Start of INFORMATION GIVEN

/-- Settles O21: what each entry queues, and what it does beside that. -/
theorem nvCommandsBegin : Obligations.NvCommandsBegin := by
  refine ⟨fun r s t i c w hi h => ?queued, fun r s t h => ?keyLoad, fun r s t h => ?imageBegin, fun r s t x h hx => ?imageBlock⟩
  all_goals obtain rfl := h.1.same
  case queued =>
    simp only [List.mem_cons, Prod.mk.injEq, List.not_mem_nil, or_false] at hi
    obtain ⟨rfl, rfl, rfl⟩ | ⟨rfl, rfl, rfl⟩ | ⟨rfl, rfl, rfl⟩ | ⟨rfl, rfl, rfl⟩ | ⟨rfl, rfl, rfl⟩ := hi
    all_goals exact nvRow_begins rfl h rfl
  case keyLoad =>
    refine ⟨_, exec_of_runs rfl h, ?_⟩
    cases hd : s.decrypt t 1 (keyLen (byteAt t.req.params 0)) with
    | none =>
      rw [keyLoad_closed hd]
      exact ⟨s.queueNv_only t _, s.queueNv_begun t _, fun _ _ he => absurd he (by simp), fun _ => s.queueNv_joins t _⟩
    | some d =>
      obtain ⟨k, s1⟩ := d
      obtain ⟨u, hrun, hj, honly, hbegun⟩ := keyLoad_begins (s.who t.req) hd
      rw [hrun]
      refine ⟨honly, hbegun, fun k' s1' he => ?_, fun he => absurd he (by simp)⟩
      obtain ⟨rfl, rfl⟩ : k = k' ∧ s1 = s1' := by simpa using he
      exact hj
  case imageBegin =>
    obtain ⟨u, hexec, htransfer, himage, hj, hbegun, honly⟩ := imageBegin_begins h
    refine ⟨u, transferOf t.req, hexec, htransfer, rfl, rfl, rfl, rfl, rfl, ?_, ?_, hj, hbegun, honly⟩
    · rw [himage]; rfl
    · rw [himage]; rfl
  case imageBlock =>
    have hlen : (t.req.params.drop 4).length = t.req.params.length - 4 := List.length_drop
    have hq := State.queueNv_only { s with transfer := some { x with received := x.received + (t.req.params.length - 4) } } t
      (.imageBlock (leAt t.req.params 0 4) (t.req.params.drop 4))
    have hrun : cmdImageBlock.run s t (s.who t.req) =
        State.queueNv { s with transfer := some { x with received := x.received + (t.req.params.length - 4) } } t
          (.imageBlock (leAt t.req.params 0 4) (t.req.params.drop 4)) := by
      simp only [cmdImageBlock, hx, Option.map_some, hlen]
    refine ⟨_, exec_of_runs rfl h, ?_⟩
    rw [hrun]
    exact ⟨by rw [hq], (State.queueNv_joins _ t _).of_queue rfl rfl, State.queueNv_begun _ t _, by rw [hq]⟩

end

section
/-! SUPPORT. What MATRIX_WRITE replaces of the matrix (R138-R144), and what SEAL and UNSEAL do to the seal table (R147, R149). -/

namespace Sys2Proof.Machine

/-! ### Rows of the matrix (R138, R140) -/

/-- A row of Table SCP-7 is that of one class. -/
theorem classRow_inj {a b row : Nat} (ha : classRow a = some row) (hb : classRow b = some row) : a = b := by
  obtain ⟨_, ha, -⟩ := List.findIdx?_eq_some_iff_getElem.1 ha
  obtain ⟨_, hb, -⟩ := List.findIdx?_eq_some_iff_getElem.1 hb
  exact (beq_iff_eq.1 ha).symm.trans (beq_iff_eq.1 hb)

/-- A write at another index is not seen, whatever the entries default to. -/
theorem sget_sset_skip {α : Type} [DecidableEq α] (d d' : α) (m : Sparse α) {i k : Nat} (a : α) (h : i ≠ k) :
    sget d' (sset d m i a) k = sget d' m k := by
  unfold sset
  split
  · rw [sget_sdel, if_neg h]
  · rw [sget_sput, if_neg h]

/-- The first n cells of a row replaced. -/
theorem cell_writeCells (m : Sparse (BitVec 4)) (row row' : Nat) (bytes : List Byte) {g ro : Nat} (hg : g < 16) (hr : ro < 6)
    {n : Nat} (hn : n ≤ 96) :
    cell ((List.range n).foldl
      (fun m k => sset (defaultCell row (k / 6) (k % 6)) m (cellKey row (k / 6) (k % 6)) (rowCell bytes (k / 6) (k % 6))) m) row' g ro
      = if row' = row ∧ 6 * g + ro < n then rowCell bytes g ro else cell m row' g ro := by
  induction n with
  | zero => simp
  | succ n ih =>
    rw [List.range_succ, List.foldl_append]
    simp only [List.foldl_cons, List.foldl_nil]
    by_cases hk : row' = row ∧ 6 * g + ro = n
    · obtain ⟨rfl, rfl⟩ := hk
      have hdiv : (6 * g + ro) / 6 = g ∧ (6 * g + ro) % 6 = ro := by omega
      rw [hdiv.1, hdiv.2, if_pos (by omega)]
      exact sget_sset_same ..
    · have hne : cellKey row (n / 6) (n % 6) ≠ cellKey row' g ro := by unfold cellKey; omega
      rw [cell, sget_sset_skip _ _ _ _ hne]
      refine (ih (by omega)).trans (if_congr ?_ rfl rfl)
      omega

/-- Replacing a row replaces its cells by those of its bytes, and no other row's. -/
theorem cell_setRow (m : Sparse (BitVec 4)) (row row' : Nat) (bytes : List Byte) {g ro : Nat} (hg : g < 16) (hr : ro < 6) :
    cell (setRow m row bytes) row' g ro = if row' = row then rowCell bytes g ro else cell m row' g ro :=
  (cell_writeCells m row row' bytes hg hr (le_refl 96)).trans (if_congr (by omega) rfl rfl)

/-- The 48 bytes that a row's cells were written from are those that it reads as. -/
theorem rowBytes_of_cells {m : Sparse (BitVec 4)} {row : Nat} {bytes : List Byte} (hl : bytes.length = 48)
    (h : ∀ g < 16, ∀ ro < 6, cell m row g ro = rowCell bytes g ro) : rowBytes m row = bytes := by
  refine List.ext_getElem (by simp [rowBytes, hl]) (fun k hk hk' => ?_)
  have hb : byteAt bytes k = bytes[k].toNat := by simp [byteAt, List.getElem?_eq_getElem hk']
  have hlo : 3 * (k / 3) + 2 * (k % 3) / 2 = k ∧ 2 * (k % 3) % 2 = 0 := by omega
  have hhi : 3 * (k / 3) + (2 * (k % 3) + 1) / 2 = k ∧ (2 * (k % 3) + 1) % 2 ≠ 0 := by omega
  have hlt := bytes[k].isLt
  simp only [rowBytes, List.getElem_map, List.getElem_range]
  rw [h _ (by omega) _ (by omega), h _ (by omega) _ (by omega)]
  simp only [rowCell, hlo.1, hlo.2, hhi.1, if_true, if_neg hhi.2, hb]
  apply BitVec.eq_of_toNat_eq
  simp only [BitVec.toNat_ofNat]
  omega

/-! ### MATRIX_WRITE (R144) -/

/-- A matrix with the first n rows of a MATRIX_WRITE replaced. -/
def writeRows (b : List Byte) (m : Sparse (BitVec 4)) (n : Nat) : Sparse (BitVec 4) :=
  (List.range n).foldl (fun m k =>
    match classRow (byteAt b (5 + 49 * k)) with
    | some row => setRow m row (writeRow b k)
    | none => m) m

theorem writeRows_succ (b : List Byte) (m : Sparse (BitVec 4)) (n : Nat) : writeRows b m (n + 1) =
    (match classRow (byteAt b (5 + 49 * n)) with
    | some row => setRow (writeRows b m n) row (writeRow b n)
    | none => writeRows b m n) := by
  rw [writeRows, List.range_succ, List.foldl_append]
  rfl

/-- A MATRIX_WRITE that expects another generation changes nothing. -/
theorem applyMatrixWrite_stale {s : State} {p : Prov} {i : BatchItem} {r : Req} (h : BitVec.ofNat 32 (leAt r.params 0 4) ≠ p.st.gen) :
    applyMatrixWrite s p i r = p.refuse .badState :=
  if_pos h

/-- One that expects the generation in force replaces its rows under the next. -/
theorem applyMatrixWrite_expected {s : State} {p : Prov} {i : BatchItem} {r : Req}
    (h : BitVec.ofNat 32 (leAt r.params 0 4) = p.st.gen) : ∃ q : Prov, applyMatrixWrite s p i r = q.ok (toLe 4 q.st.gen.toNat)
      ∧ q.st = { p.st with
          matrix := writeRows r.params p.st.matrix (byteAt r.params 4), gen := nextGen p.st.gen, lastMatrixFrame := p.frame } :=
  ⟨_, if_neg (not_not.2 h), rfl⟩

section Rows
variable {b : List Byte} {row g ro : Nat} (hg : g < 16) (hr : ro < 6)
include hg hr

/-- A row that no class of the write names keeps its cells. -/
theorem cell_writeRows_unnamed (m : Sparse (BitVec 4)) {n : Nat} (h : ∀ k < n, classRow (byteAt b (5 + 49 * k)) ≠ some row) :
    cell (writeRows b m n) row g ro = cell m row g ro := by
  induction n with
  | zero => rfl
  | succ n ih =>
    rw [writeRows_succ]
    split
    · next row' hrow =>
      have hne : row ≠ row' := fun he => h n (by omega) (by rw [hrow, he])
      rw [cell_setRow _ _ _ _ hg hr, if_neg hne]
      exact ih (fun k hk => h k (by omega))
    · exact ih (fun k hk => h k (by omega))

/-- A row that one class of the write names takes the cells of that class's bytes. -/
theorem cell_writeRows_named (m : Sparse (BitVec 4)) {n k : Nat} (hk : k < n) (hrow : classRow (byteAt b (5 + 49 * k)) = some row)
    (h : ∀ j < n, j ≠ k → classRow (byteAt b (5 + 49 * j)) ≠ some row) :
    cell (writeRows b m n) row g ro = rowCell (writeRow b k) g ro := by
  induction n with
  | zero => exact absurd hk (Nat.not_lt_zero k)
  | succ n ih =>
    rw [writeRows_succ]
    by_cases hn : n = k
    · subst hn
      rw [hrow]
      exact (cell_setRow _ _ _ _ hg hr).trans (if_pos rfl)
    · have hlast := ih (by omega) (fun j hj => h j (by omega))
      split
      · next row' hrow' =>
        have hne : row ≠ row' := fun he => h n (by omega) hn (by rw [hrow', he])
        rw [cell_setRow _ _ _ _ hg hr, if_neg hne]
        exact hlast
      · exact hlast

end Rows

/-- A right of a class that the write does not name stays. -/
theorem holds_writeRows (b : List Byte) (m : Sparse (BitVec 4)) {n cls grp : Nat} (role : Role) (bit : Nat) (hg : grp < 16)
    (h : ∀ k < n, byteAt b (5 + 49 * k) ≠ cls) : holds (writeRows b m n) cls grp role bit = holds m cls grp role bit := by
  have hro : roleNo role < 6 := by cases role <;> decide
  unfold holds
  split
  · next row hrow => rw [cell_writeRows_unnamed hg hro m (fun k hk hc => h k hk (classRow_inj hc hrow))]
  · rfl

/-- What a MATRIX_WRITE's check says of its form: whole rows, and no class twice (R140). -/
theorem matrixWriteOk_form {b : List Byte} (h : matrixWriteOk b = true) : b.length = 5 + 49 * byteAt b 4 ∧ (writeClasses b).Nodup := by
  simp only [matrixWriteOk, Bool.and_eq_true, beq_iff_eq, decide_eq_true_eq] at h
  obtain ⟨⟨⟨-, hlen⟩, hnodup⟩, -⟩ := h
  exact ⟨hlen, hnodup⟩

/-- A row that a write names reads back as the bytes written. -/
theorem rowBytes_writeRows {b : List Byte} (m : Sparse (BitVec 4)) (h : matrixWriteOk b = true) {k row : Nat} (hk : k < byteAt b 4)
    (hrow : classRow (byteAt b (5 + 49 * k)) = some row) : rowBytes (writeRows b m (byteAt b 4)) row = writeRow b k := by
  obtain ⟨hlen, hnodup⟩ := matrixWriteOk_form h
  have hother : ∀ j < byteAt b 4, j ≠ k → classRow (byteAt b (5 + 49 * j)) ≠ some row := fun j hj hjk hc =>
    hjk (List.inj_on_of_nodup_map hnodup (List.mem_range.2 hj) (List.mem_range.2 hk) (classRow_inj hc hrow))
  have hsize : (writeRow b k).length = 48 := by rw [writeRow, slice_length]; omega
  exact rowBytes_of_cells hsize (fun g hg ro hr => cell_writeRows_named hg hr m hk hrow hother)

/-! ### SEAL and UNSEAL (R147, R149) -/

section Seals
variable {s : State} {p : Prov} {i : BatchItem} {r : Req} {n : Nat} {x : Seal}

/-- A seal that no entry equals takes the free entry. -/
theorem applySeal_new (h : p.st.seals.find? (fun e => sameSeal e.2 (sealOf r)) = none) (hn : freeSeal p.st.seals = some n) :
    applySeal s p i r = (Prov.putSeal s p n (sealOf r) 0 i.actor true).ok (toLe 2 n) := by
  simp only [applySeal, h, hn]

/-- A seal that an intact entry equals is there already. -/
theorem applySeal_intact (h : p.st.seals.find? (fun e => sameSeal e.2 (sealOf r)) = some (n, x)) (hx : x.broken = false) :
    applySeal s p i r = p.ok (toLe 2 n) := by
  simp only [applySeal, h]
  exact if_pos (by simp [hx])

variable (h : p.st.seals.find? (fun e => e.1 == leAt r.params 0 2) = some (n, x))
include h

theorem applyUnseal_release (h0 : byteAt r.params 2 = 0) :
    applyUnseal s p i r = (Prov.putSeal s p (leAt r.params 0 2) x 1 i.actor false).ok [] := by
  simp only [applyUnseal, h]
  exact if_pos h0

theorem applyUnseal_break (h1 : byteAt r.params 2 = 1) (hx : x.broken = false) : applyUnseal s p i r =
    ((Prov.putSeal s p (leAt r.params 0 2) { x with broken := true } 2 i.actor true).addEffect
      (.ledger 1 i.actor (leAt r.params 0 2))).ok [] := by
  simp only [applyUnseal, h]
  rw [if_neg (by omega), if_neg (by simp [hx])]

end Seals

/-- An entry that is kept stands in its place. -/
theorem Prov.putSeal_kept (s : State) (p : Prov) (n : Nat) (x : Seal) (action actor : Nat) :
    (Prov.putSeal s p n x action actor true).st.seals = sset Seal.none p.st.seals n x := rfl

theorem Prov.putSeal_removed (s : State) (p : Prov) (n : Nat) (x : Seal) (action actor : Nat) :
    (Prov.putSeal s p n x action actor false).st.seals = sdel p.st.seals n := rfl

end Sys2Proof.Machine
end

section
open Sys2Proof Sys2Proof.Machine

/-- Settles O33: a row of the matrix is its class's alone, and reads back as the bytes it was written from. -/
theorem matrixWriteAtItsPeg : Obligations.MatrixWriteAtItsPeg := by
  intro s p i r
  refine ⟨applyMatrixWrite_stale, fun h => ?_⟩
  obtain ⟨q, hq, hst⟩ := applyMatrixWrite_expected (s := s) (i := i) h
  refine ⟨q, hq, ?_⟩
  rw [hst]
  exact ⟨rfl, rfl, rfl, rfl, rfl, fun cls grp role bit hg hcls => holds_writeRows r.params p.st.matrix role bit hg hcls,
    fun hok k hk row hrow => rowBytes_writeRows p.st.matrix hok hk hrow⟩

/-- Settles O34: each form of SEAL and UNSEAL by what it puts into the table or takes out. -/
theorem sealsAtTheirPeg : Obligations.SealsAtTheirPeg := by
  refine ⟨fun s p i r n h hn _ => ?new, fun s p i r n x h hx => applySeal_intact h hx, fun s p i r n x h h0 => ?release,
    fun s p i r n x h h1 hx => ?broken⟩
  case new =>
    rw [applySeal_new h hn]
    exact ⟨rfl, rfl, sget_sset_same .., fun m hm => sget_sset_other _ _ _ _ _ hm⟩
  case release =>
    rw [applyUnseal_release h h0]
    exact ⟨rfl, Prov.putSeal_removed ..⟩
  case broken =>
    rw [applyUnseal_break h h1 hx]
    refine ⟨rfl, ?_, rfl⟩
    change sget Seal.none (Prov.putSeal s p (leAt r.params 0 2) { x with broken := true } 2 i.actor true).st.seals _ = _
    rw [Prov.putSeal_kept, sget_sset_same]

end

section
/-! SUPPORT. The recorder and the NV array in time: tokens, counter words and erases (R307-R316), the oldest NV work as it completes
(R153, R159, R172), the housekeeping slot (R177, R307, R313), and the events that come hours apart (R160, R319, R338-R345,
R419-R423). -/

namespace Sys2Proof.Machine

/-! ### Tokens of the recorder (R309, R310) -/

/-- The spans of a bucket's frames that have passed. -/
def State.spansPassed (s : State) (c : Nat) : Nat := (s.clk.frameNo - (s.bucket c).since).toNat / (10 * s.policyP c)

/-- A bucket with n tokens gained, each after a span of frames; where it then holds all, it is as full ones are. -/
def Bucket.gained (b : Bucket) (n span : Nat) : Bucket :=
  if b.spent ≤ n then Bucket.full else { spent := b.spent - n, since := b.since + BitVec.ofNat 32 (n * span) }

theorem Bucket.gained_spent (b : Bucket) (n span : Nat) : (b.gained n span).spent = b.spent - n := by
  unfold Bucket.gained
  split
  · next h => exact (Nat.sub_eq_zero_of_le h).symm
  · rfl

theorem State.gainBucket_eq (s : State) (c : Nat) : s.gainBucket c =
    if (s.bucket c).spent = 0 ∨ s.spansPassed c = 0 then s
    else { s with recorder := { s.recorder with
      buckets := sset Bucket.full s.recorder.buckets c ((s.bucket c).gained (s.spansPassed c) (10 * s.policyP c)) } } := rfl

/-- A bucket gains a token for each span that has passed, and no other bucket changes. -/
theorem State.gainBucket_spec (s : State) (c : Nat) : ((s.gainBucket c).bucket c).spent = (s.bucket c).spent - s.spansPassed c
    ∧ (∀ d, d ≠ c → (s.gainBucket c).bucket d = s.bucket d)
    ∧ s.gainBucket c = { s with recorder := { s.recorder with buckets := (s.gainBucket c).recorder.buckets } } := by
  rw [State.gainBucket_eq]
  split
  · next h => exact ⟨by omega, fun _ _ => rfl, rfl⟩
  · refine ⟨?_, fun d hd => sget_sset_other _ _ _ _ _ hd, rfl⟩
    exact (congrArg Bucket.spent (sget_sset_same Bucket.full s.recorder.buckets c _)).trans (Bucket.gained_spent ..)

End of INFORMATION GIVEN

Take the stretch of lines above from the one containing "obtain ⟨_, ha, -⟩" through the one containing "cell ((List.range n).foldl" and repeat it exactly, adding no other line.

  obtain ⟨_, ha, -⟩ := List.findIdx?_eq_some_iff_getElem.1 ha
  obtain ⟨_, hb, -⟩ := List.findIdx?_eq_some_iff_getElem.1 hb
  exact (beq_iff_eq.1 ha).symm.trans (beq_iff_eq.1 hb)

/-- A write at another index is not seen, whatever the entries default to. -/
theorem sget_sset_skip {α : Type} [DecidableEq α] (d d' : α) (m : Sparse α) {i k : Nat} (a : α) (h : i ≠ k) :
    sget d' (sset d m i a) k = sget d' m k := by
  unfold sset
  split
  · rw [sget_sdel, if_neg h]
  · rw [sget_sput, if_neg h]

/-- The first n cells of a row replaced. -/
theorem cell_writeCells (m : Sparse (BitVec 4)) (row row' : Nat) (bytes : List Byte) {g ro : Nat} (hg : g < 16) (hr : ro < 6)
    {n : Nat} (hn : n ≤ 96) :
    cell ((List.range n).foldl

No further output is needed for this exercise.